> **YOUR ASSIGNMENT**: Determine how many lines of the data below contain "such", then give only that number.

> **RECORD EXCERPTS**:
********************

-- ==== Sys2Proof/Config.lean ====
section
/-! DEFINITION. What the device of one board holds fixed, and the values the spec leaves open.
An opaque constant has no body: a claim about it holds whatever its value is. -/

namespace Sys2Proof

/-- The 64-bit device serial number, fixed in the part (R145, R282). DESIGN CHOICE, log entry 13. -/
opaque Config.serial : Nat

/-- The low-order fields of a configuration-space header the spec leaves to the standard are not modelled;
the standard's preset table (R44): for a rate slot and a preset number 0 to 10, the magnitudes of c−1 and c+1
in units of 1/63. The spec names the table and gives no entry. DESIGN CHOICE, log entry 15. -/
opaque Config.presetTaps : Nat → Nat → Nat × Nat

/-- The de-emphasis coefficients the standard selects at 2.5 and 5 GT/s (R44), by rate slot. DESIGN CHOICE, log entry 15. -/
opaque Config.deEmphasis : Nat → Bool → Nat × Nat

/-- The 16 receiver FFE taps a cold start begins with (R53), by rate slot: the spec names no starting value. DESIGN CHOICE, log entry 12. -/
opaque Config.ffeStart : Nat → List Int

/-- The slicer level estimates, and the CDR phase and frequency integrator, that a cold start begins with (R53), by rate
slot: the spec names no starting values. DESIGN CHOICE, log entry 12. -/
opaque Config.levelStart : Nat → List Int
opaque Config.cdrStart : Nat → Int × Int

/-- The adjustment unit of R77 in bits, by rate slot: the smallest unit the standard permits, which the spec does not
give. DESIGN CHOICE, log entry 15. -/
opaque Config.skpUnit : Nat → Nat

/-- The interval in units of 2⁻³² ns that the standard sets between SKP ordered sets (R79), by `CLOCKING` and rate slot.
DESIGN CHOICE, log entry 15. -/
opaque Config.skpInterval : Nat → Nat → Nat

/-- The next rate correction of the proportional-integral loop of R359, in parts per billion before it is held
within ±200,000: from the present correction, the measured offset in 2⁻¹⁶ ns, and a counter of free values.
The spec gives no gains. DESIGN CHOICE, log entry 11. -/
opaque Config.piLoop : Int → Int → Nat → Int

/-- The 16 symbols of a training ordered set of the given content (R99, R151): the standard's encoding, which the spec
names and does not give. DESIGN CHOICE, log entry 15. -/
opaque Config.tsSymbols : TrainingSet → List Byte
/-- The content that 16 symbols stand for, none where they are no training set (R99, R151): the standard's decoding.
DESIGN CHOICE, log entry 15. -/
opaque Config.tsContent : List Byte → Option TrainingSet

/-- The 8 bytes in which a PATH frame carries a margining command and a response (05, Table 8): for a link lane, a Receiver
Number and a command or a value, and the command that such bytes stand for. The spec gives no encoding. DESIGN CHOICE, log
entry 15. -/
opaque Config.marginBytes : Nat → RxName → MarginCmd → List Byte
opaque Config.marginReplyBytes : Nat → RxName → Nat → List Byte
opaque Config.marginContent : List Byte → Option (Nat × RxName × MarginCmd)

/-- The hashes fused at manufacture (R256): of the firmware key, and of Falpel's image key in slot 0. PRESUMED, log entry 14. -/
opaque Config.firmwareKey : Nat
opaque Config.falpelKey : Nat

/-- A byte of flash that a failed operation worked on (R219, R264), by the counter of free values and its place. PRESUMED,
log entry 14. -/
opaque Config.flashByte : Nat → Nat → BitVec 8

/-- The words of configuration space as the standard gives them, by offset, where the spec says no more, and what a word becomes that is
written: by offset, its old value and what is written (R281, R282). PRESUMED, log entry 16. -/
opaque Config.standardCold : Nat → Nat
opaque Config.standardWrite : Nat → Nat → Nat → Nat

/-- A value the spec leaves open, applied to the model's counter of such values. DESIGN CHOICE, log entry 12. -/
opaque Config.freeNat : Nat → Nat

end Sys2Proof
end

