/-- Why the block stops: it never does. No command of the table has an effect the spec leaves undefined as a whole. -/
inductive Fault where
  /-- Raised by nobody: kept so that the type has a name for a stop; safe. -/
  | none
  deriving DecidableEq, Repr

/-- Why a command is refused. -/
inductive Refusal where
  /-- The command has no meaning in the model yet; raised by `exec` only; safe. -/
  | notModelled (mnemonic : String)
  deriving DecidableEq, Repr

end Sys2Proof.Machine
end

********************

> **REPLY TO THE TASK**: 2